Além das cinzas, a carga incluía amostras vegetais e sementes de cannabis, parte de um experimento para estudar os efeitos da microgravidade no cultivo da planta, com foco em missões futuras para Marte.

A missão foi realizada pela The Exploration Company (TEC) em parceria com a americana Celestis, especializada em serviços funerários espaciais, permitindo o envio de cinzas ou DNA de entes queridos — humanos ou animais — como forma de tributo.

Após completar as órbitas, a cápsula deveria retornar com imagens da missão, promovida como o "dia em que seu ente querido tocou o céu". Em 2024, a Celestis já havia enviado ao espaço as cinzas de figuras históricas ligadas à franquia Star Trek, incluindo seu criador, Gene Roddenberry.

Os pacotes funerários oferecidos pela empresa variam de 3.495 a 49.995 dólares (cerca de R$ 19 mil a R$ 274 mil). Os mais simples envolvem breves momentos em microgravidade; os mais avançados incluem órbitas prolongadas e até missões ao espaço profundo. Há também um serviço que prevê o pouso do módulo na Lua com posterior retorno à Terra.

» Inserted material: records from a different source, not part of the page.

/-- The slice of a gallery offset (R212). -/
def galSlice (a : Nat) : Nat := (a - galBase) / sliceBytes
/-- The region of a gallery offset in its slice (R212). -/
def galRegion (a : Nat) : Nat := (a - galBase) % sliceBytes / 0x10000000

/-- The home lantern of an offset (R327 for the other windows: assumption 14). -/
def homeLan (a : Nat) : Nat :=
  match windowOf a with
  | .hbm => (hbmDecode a).lan
  | .gallery | .reserved => galSlice a
  | _ => 0

/-- The byte lies in the partition's memory regions (R214). -/
def State.owns (s : State) (p a : Nat) : Bool :=
  match windowOf a with
  | .hbm =>
    let r := hbmOwnOff (a / 0x1800000000) (hbmGran a)
    s.bit r 2 && decide (s.fld r 1 0 = p)
  | .gallery =>
    let r := galRegionOff (galSlice a) (galRegion a)
    !s.bit r 0 && decide (s.fld r 3 2 = p)
  | _ => false

/-- The byte lies in a gallery scratchpad region of the partition. -/
def State.ownsGallery (s : State) (p a : Nat) : Bool := decide (windowOf a = .gallery) && s.owns p a

/-- The first byte of `[a, a + n)` that the test refuses; the answer can change only at multiples of
64 MiB. -/
def firstRefusedFrom (ok : Nat → Bool) : Nat → Nat → Nat → Option Nat
  | 0, _, _ => none
  | k + 1, a, e =>
    if e ≤ a then none
    else if ok a then firstRefusedFrom ok k ((a / 0x4000000 + 1) * 0x4000000) e
    else some a

/-- The first byte of `[a, a + n)` outside the partition's regions, if any (R215). -/
def State.refused (s : State) (p a n : Nat) : Option Nat :=
  firstRefusedFrom (s.owns p) (n / 0x4000000 + 2) a (a + n)

/-- The first byte of `[a, a + n)` outside the partition's gallery scratchpad, if any. -/
def State.refusedGal (s : State) (p a n : Nat) : Option Nat :=
  firstRefusedFrom (s.ownsGallery p) (n / 0x4000000 + 2) a (a + n)

/-- A partition's own node number (R543): FAB_NODE.NODE, or FAB_ALIAS.NODE while its VALID is 1 in a Keeper-enabled
partition (R388), unless the module answers for that node as its partner, which keeps its own number (R393;
assumption 120). -/
def State.ownNode (s : State) (p : Nat) : Nat :=
  let a := s.fld fabAliasOff 15 0
  if s.bit fabAliasOff 16 && s.bit (kprCtrlOff p) 0 && decide (s.keeper.served ≠ some (BitVec.ofNat 16 a)) then a
  else s.fld fabNodeOff 15 0

/-- A local pointer field's offset; nothing when its node field is neither 0 nor the partition's own node (R543). -/
def State.localPtr (s : State) (p v : Nat) : Option Nat :=
  let nd := bitsOf v 63 48
  if nd = 0 ∨ nd = s.ownNode p then some (v % 2 ^ 48) else none

/-- The global address of a partition's local offset. -/
def State.globalOf (s : State) (p a : Nat) : W64 := BitVec.ofNat 64 (s.ownNode p * 2 ^ 48 + a % 2 ^ 48)

/-! ## Stored data (R248 to R262) -/

/-- A byte with the poison mark it carries. -/
abbrev PByte := Byte × Bool

/-- Bytes without poison. -/
def clean (bs : List Byte) : List PByte := bs.map fun b => (b, false)

/-- The plain bytes. -/
def plain (bs : List PByte) : List Byte := bs.map (·.1)

/-- Some byte is poisoned. -/
def anyPoison (bs : List PByte) : Bool := bs.any (·.2)

/-- What memory reads as where nothing has been written (R218, R493; assumption 3). -/
def memDefault : Nat → Byte := fun _ => 0#8

/-- Metadata of a sector with correct check bits. -/
def SectorMeta.clean : SectorMeta := ⟨0, 0⟩

/-- The tag of a granule that holds no complete version (R156). -/
def TagState.none : TagState := ⟨0xFFFF#16, 0xFFFF#16, 0, false⟩

/-- The canonical form of the memory. -/
def Memory.wf (m : Memory) : Bool :=
  tblWf memDefault m.cells && tblWf (fun _ => SectorMeta.clean) m.sectors &&
    tblWf (fun _ => TagState.none) m.tags

/-- The index of a pseudo-channel in the module. -/
def HbmLoc.pcIx (h : HbmLoc) : Nat := (h.lan * 2 + h.ctl) * 64 + h.pc
/-- The row of a line in its pseudo-channel (R261). -/
def HbmLoc.row (h : HbmLoc) : Nat := h.line / 8

/-- The valid remap word that redirects a row, if any (R261). -/
def State.remapOf (s : State) (h : HbmLoc) : Option Nat :=
  (List.range 8).find? fun w =>
    let r := hbmRemapOff h.lan h.ctl h.pc w
    s.bit r 31 && decide (s.fld r 19 0 = h.row)

/-- Where a sector is stored: its own place, or the spare row that a remap word redirects its row to (R261);
spare rows have keys from 2^48 up. -/
def State.physSector (s : State) (sec : Nat) : Nat :=
  let a := sec * 32
  if a < 0xC000000000 then
    let h := hbmDecode a
    match s.remapOf h with
    | some w => (2 ^ 48 + (h.pcIx * 8 + w) * 1024 + h.line % 8 * 128 + a % 128) / 32
    | none => sec
  else sec

/-- The stored bytes of a stored sector. -/
def Memory.data (m : Memory) (k : Nat) : List Byte := tblRead memDefault m.cells (k * 32) 32

/-- The metadata of a stored sector. -/
def Memory.meta (m : Memory) (k : Nat) : SectorMeta := tblGet (fun _ => SectorMeta.clean) m.sectors k

/-- Store a sector's bytes from byte `i` on, and its metadata. -/
def Memory.put (m : Memory) (k i : Nat) (bs : List Byte) (md : SectorMeta) : Memory :=
  { m with cells := tblPut memDefault m.cells (k * 32 + i) bs,
           sectors := tblSet (fun _ => SectorMeta.clean) m.sectors k md }

/-- The metadata of a whole sector written with or without the poison mark (R251, R253). -/
def metaFor (hbm poison : Bool) : SectorMeta :=
  if poison then (if hbm then ⟨poisonDelta, 0⟩ else ⟨0, 3⟩) else SectorMeta.clean

/-- What a burst decodes to (R251): data, poison. -/
def eccDeliver (data : List Byte) (md : SectorMeta) : List Byte × Bool :=
  let fix := fun i e => if i < 32 then data.set i (data.getD i 0 ^^^ BitVec.ofNat 8 e) else data
  match eccClass md.delta with
  | .clean => (data, false)
  | .corrected i e => (fix i e, false)
  | .poisoned => (data, true)
  | .poisonedCorrected i e => (fix i e, true)
  | .uncorrectable => (data, true)

/-- Copy one sector of a row into the spare row with fresh check symbols (R262, step 2). -/
def Memory.respare (m : Memory) (src dst : Nat) : Memory :=
  let (d, p) := eccDeliver (m.data src) (m.meta src)
  m.put dst 0 d (metaFor true p)

/-- Promote a row into the remap table (R262); `ue` when an uncorrectable error caused it. -/
def State.promote (s : State) (h : HbmLoc) (ue : Bool) : State :=
  match (List.range 8).find? fun w => !s.bit (hbmRemapOff h.lan h.ctl h.pc w) 31 with
  | some w =>
    let rowBase := h.lan * 0x1800000000 + (h.row * 8 * 128 + h.ctl * 64 + h.pc) * 128
    let m := (List.range 32).foldl (fun m i =>
      let src := (rowBase + i / 4 * 16384 + i % 4 * 32) / 32
      m.respare src ((2 ^ 48 + (h.pcIx * 8 + w) * 1024 + i / 4 * 128 + i % 4 * 32) / 32)) s.mem
    let s := { s with mem := m }
    let s := s.setReg (hbmRemapOff h.lan h.ctl h.pc w)
      (BitVec.ofNat 64 (2 ^ 31 + (if ue then 2 ^ 30 else 0) + h.row))
    s.raise evHbmRemap none
  | none =>
    let s := s.setBit (hbmRemapCtrlOff h.lan h.ctl) 5
    if s.prot.remapFull.contains h.pcIx then s
    else { s with prot := { s.prot with remapFull := s.prot.remapFull ++ [h.pcIx] } }.raise evRemapFull none

/-- A pseudo-channel's tracker (R261). -/
def State.tracker (s : State) (h : HbmLoc) : List TrackEntry :=
  tblGet (fun _ => ([] : List TrackEntry)) s.prot.trackers h.pcIx

/-- Replace a pseudo-channel's tracker. -/
def State.setTracker (s : State) (h : HbmLoc) (t : List TrackEntry) : State :=
  { s with prot := { s.prot with trackers := tblSet (fun _ => []) s.prot.trackers h.pcIx t } }

/-- The tracker entry that a new row takes: the one with the lowest count, the oldest on a tie; entries stand
in the order in which they were taken, oldest first (R261). -/
def takeEntry (t : List TrackEntry) (row : Nat) : List TrackEntry :=
  if t.length < 4 then t ++ [⟨row, 1, false⟩]
  else
    let low := t.foldl (fun m e => Nat.min m e.count) (t.headD ⟨0, 0, false⟩).count
    let i := (t.findIdx? fun e => e.count == low).getD 0
    t.eraseIdx i ++ [⟨row, 1, false⟩]

/-- A correctable error at a row: counted as an event when the row has no entry, or has been written since
its last event; a promotion when the count reaches THRESH and AUTO is set (R261). -/
def State.trackCe (s : State) (h : HbmLoc) : State :=
  let t := s.tracker h
  let t' : List TrackEntry :=
    match t.find? fun e => e.row == h.row with
    | none => takeEntry t h.row
    | some e =>
      if e.written then t.map fun x => if x.row = h.row then ⟨x.row, x.count + 1, false⟩ else x else t
  let s' := s.setTracker h t'
  let ctl := hbmRemapCtrlOff h.lan h.ctl
  let n := ((t'.find? fun e => e.row == h.row).map (·.count)).getD 0
  if (t' != t) && decide (Nat.max 1 (s.fld ctl 3 0) ≤ n) && s.bit ctl 4 && (s.remapOf h).isNone then
    s'.promote h false
  else s'

/-- A write to a line sets the written bit of its row's tracker entry (R261). -/
def State.trackWrite (s : State) (h : HbmLoc) : State :=
  let t := s.tracker h
  if t.any fun e => e.row == h.row then
    s.setTracker h (t.map fun e => if e.row = h.row then { e with written := true } else e)
  else s

/-- Record a CE or UE in HBM_ECC_LAST (R264). -/
def State.eccLast (s : State) (h : HbmLoc) (sec kind sym : Nat) (patrol : Bool) : State :=
  s.setReg (hbmEccLastOff h.lan h.ctl) (BitVec.ofNat 64 (kind * 2 ^ 62 + (if patrol then 2 ^ 61 else 0) +
    h.pc * 2 ^ 55 + h.line % 2 ^ 23 * 2 ^ 32 + sec % 4 * 2 ^ 24 + sym * 2 ^ 16))

/-- What reading a burst counts and starts (R251, R261, R264): counters, HBM_ECC_LAST, tracker, promotion. -/
def State.eccNote (s : State) (h : HbmLoc) (sec : Nat) (c : EccClass) (patrol : Bool) : State :=
  let ce := if patrol then hbmCePatrolOff h.lan h.ctl else hbmCeDemandOff h.lan h.ctl
  match c with
  | .clean => s
  | .poisoned => s.count (hbmPoisonReadOff h.lan h.ctl)
  | .corrected i _ => ((s.count ce).eccLast h sec 1 i patrol).trackCe h
  | .poisonedCorrected i _ =>
    (((s.count ce).count (hbmPoisonReadOff h.lan h.ctl)).eccLast h sec 3 i patrol).trackCe h
  | .uncorrectable =>
    let s := (s.count (hbmUeOff h.lan h.ctl)).eccLast h sec 2 0xFF patrol
    if s.bit (hbmRemapCtrlOff h.lan h.ctl) 4 && (s.remapOf h).isNone then s.promote h true else s

/-- Read one sector by its number: the data delivered, its poison, and the state with what the read counted
or marked (R251, R253). -/
def State.readSector (s : State) (sec : Nat) : (List Byte × Bool) × State :=
  let k := s.physSector sec
  let d := s.mem.data k
  let md := s.mem.meta k
  if md = SectorMeta.clean then ((d, false), s)
  else if sec * 32 < 0xC000000000 then
    (eccDeliver d md, s.eccNote (hbmDecode (sec * 32)) sec (eccClass md.delta) false)
  else if md.delta = 0 then ((d, true), s)
  else if md.poison = 0 then
    let s := { s with mem := s.mem.put k 0 [] { md with poison := 3 } }
    ((d, true), s.count (galParPoisonedOff (galSlice (sec * 32))))
  else ((d, true), s)

/-- Read `n` bytes from local offset `a`, sector by sector. -/
def State.readFrom : Nat → State → Nat → Nat → List PByte × State
  | 0, s, _, _ => ([], s)
  | k + 1, s, a, n =>
    if n = 0 then ([], s)
    else
      let i := a % 32
      let m := Nat.min n (32 - i)
      let ((d, p), s) := s.readSector (a / 32)
      let (rest, s) := State.readFrom k s (a + m) (n - m)
      (((d.drop i).take m).map (fun b => (b, p)) ++ rest, s)

/-- Read `n` bytes from local offset `a`: each byte with its sector's poison mark (R256). -/
def State.readMem (s : State) (a n : Nat) : List PByte × State := State.readFrom (n / 32 + 2) s a n

/-- Write part of one sector (R252, R253): a write of all 32 bytes clears the poison and stores fresh check
bits; a partial write merges, and keeps or sets the poison. In HBM it reads the burst first, unless the line is in the
cache (`hit`), where it merges in the slice (R220); the write of the row comes after that read (R261). -/
def State.writeSector (s : State) (hit : Bool) (a : Nat) (bs : List PByte) : State :=
  let sec := a / 32
  let i := a % 32
  if a < 0xC000000000 then
    if bs.length = 32 then
      let s := s.trackWrite (hbmDecode a)
      { s with mem := s.mem.put (s.physSector sec) 0 (plain bs) (metaFor true (anyPoison bs)) }
    else
      let ((d, p), s') := s.readSector sec
      let s := (if hit then s else s').trackWrite (hbmDecode a)
      let d' := d.take i ++ plain bs ++ d.drop (i + bs.length)
      { s with mem := s.mem.put (s.physSector sec) 0 d' (metaFor true (p || anyPoison bs)) }
  else if bs.length = 32 then
    { s with mem := s.mem.put sec 0 (plain bs) (metaFor false (anyPoison bs)) }
  else
    let md := s.mem.meta sec
    let mask := BitVec.ofNat 32 ((2 ^ bs.length - 1) * 2 ^ i)
    let md : SectorMeta := ⟨md.delta &&& ~~~mask, if anyPoison bs then 3 else md.poison⟩
    { s with mem := s.mem.put sec i (plain bs) md }

/-- Write bytes from local offset `a`, sector by sector. -/
def State.writeFrom : Nat → State → Bool → Nat → List PByte → State
  | 0, s, _, _, _ => s
  | k + 1, s, hit, a, bs =>
    match bs with
    | [] => s
    | _ =>
      let m := 32 - a % 32
      State.writeFrom k (s.writeSector hit a (bs.take m)) hit (a + m) (bs.drop m)

/-- Write bytes from local offset `a`: a destination sector becomes poisoned when any byte written into it
is (R256). Tags are not touched. -/
def State.writeMem (s : State) (a : Nat) (bs : List PByte) : State :=
  State.writeFrom (bs.length / 32 + 2) s false a bs

/-! ## Version tags (R156, R157) -/

/-- The tag record of the 32 KiB granule that holds an offset: a tag that fails its parity reads as 0xFFFF (R248). -/
def State.tagAt (s : State) (a : Nat) : TagState :=
  let t := tblGet (fun _ => TagState.none) s.mem.tags (a / 32768)
  if t.bad then { t with tag := 0xFFFF#16 } else t

/-- Put the tag record of a granule, by granule number. -/
def State.setTag (s : State) (g : Nat) (t : TagState) : State :=
  { s with mem := { s.mem with tags := tblSet (fun _ => TagState.none) s.mem.tags g t } }

/-- An ordinary store into `[a, a + n)` leaves every granule it touches with no version (R156). -/
def State.untag (s : State) (a n : Nat) : State :=
  if n = 0 then s
  else { s with mem := { s.mem with tags := tblClear s.mem.tags (a / 32768) ((a + n - 1) / 32768 + 1) } }

/-- An ordinary store: the bytes, and the tags of the granules it touches become 0xFFFF. -/
def State.store (s : State) (a : Nat) (bs : List PByte) : State := (s.untag a bs.length).writeMem a bs

/-- A versioned write of one aligned 128-byte line (R157). -/
def State.vstoreLine (s : State) (a : Nat) (v : BitVec 16) (bs : List PByte) : State :=
  let g := a / 32768
  let t := s.tagAt a
  let t := if t.filling = v then t else { tag := 0xFFFF#16, filling := v, lines := 0, bad := false }
  let lines := t.lines ||| (1#256 <<< (a % 32768 / 128))
  let t := { t with lines := lines, tag := if lines = BitVec.allOnes 256 then v else t.tag, bad := false }
  (s.setTag g t).writeMem a bs

/-! ## The cache of a slice (R219 to R221) -/

/-- Cache regions that a partition owns in a slice, in region order (R221). -/
def State.cacheRegions (s : State) (p n : Nat) : List Nat :=
  (List.range 12).filter fun r => s.bit (galRegionOff n r) 0 && decide (s.fld (galRegionOff n r) 3 2 = p)

/-- Point the tree's bits away from way `w` (tree pseudo-LRU; a set bit means the upper half is older,
assumption 15). -/
def plruTouch (t : BitVec 15) (w : Nat) : BitVec 15 :=
  (List.range 4).foldl (fun t d =>
    let node := 2 ^ d - 1 + w / 2 ^ (4 - d)
    let up := bitOf w (3 - d)
    if up then t &&& ~~~(1#15 <<< node) else t ||| (1#15 <<< node)) t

A TEC afirma que todas as missões seguem as legislações nacionais e internacionais, com protocolos simples e garantias de desempenho.

Sobre a missão perdida, a empresa informou via LinkedIn que conseguiu restabelecer contato com a cápsula após o blecaute térmico típico da reentrada. No entanto, a comunicação foi novamente interrompida pouco antes da abertura dos paraquedas, a cerca de 26 km de altitude.

Uma equipe independente foi designada para investigar a falha, e os resultados serão compartilhados com clientes e investidores. A empresa pediu desculpas a todos que confiaram suas cargas à missão.

"Acreditamos que não será possível recuperar ou devolver as cápsulas de voo. Compartilhamos da decepção das famílias e oferecemos nossa mais sincera gratidão pela confiança", declarou o CEO da Celestis, Charles Chafer.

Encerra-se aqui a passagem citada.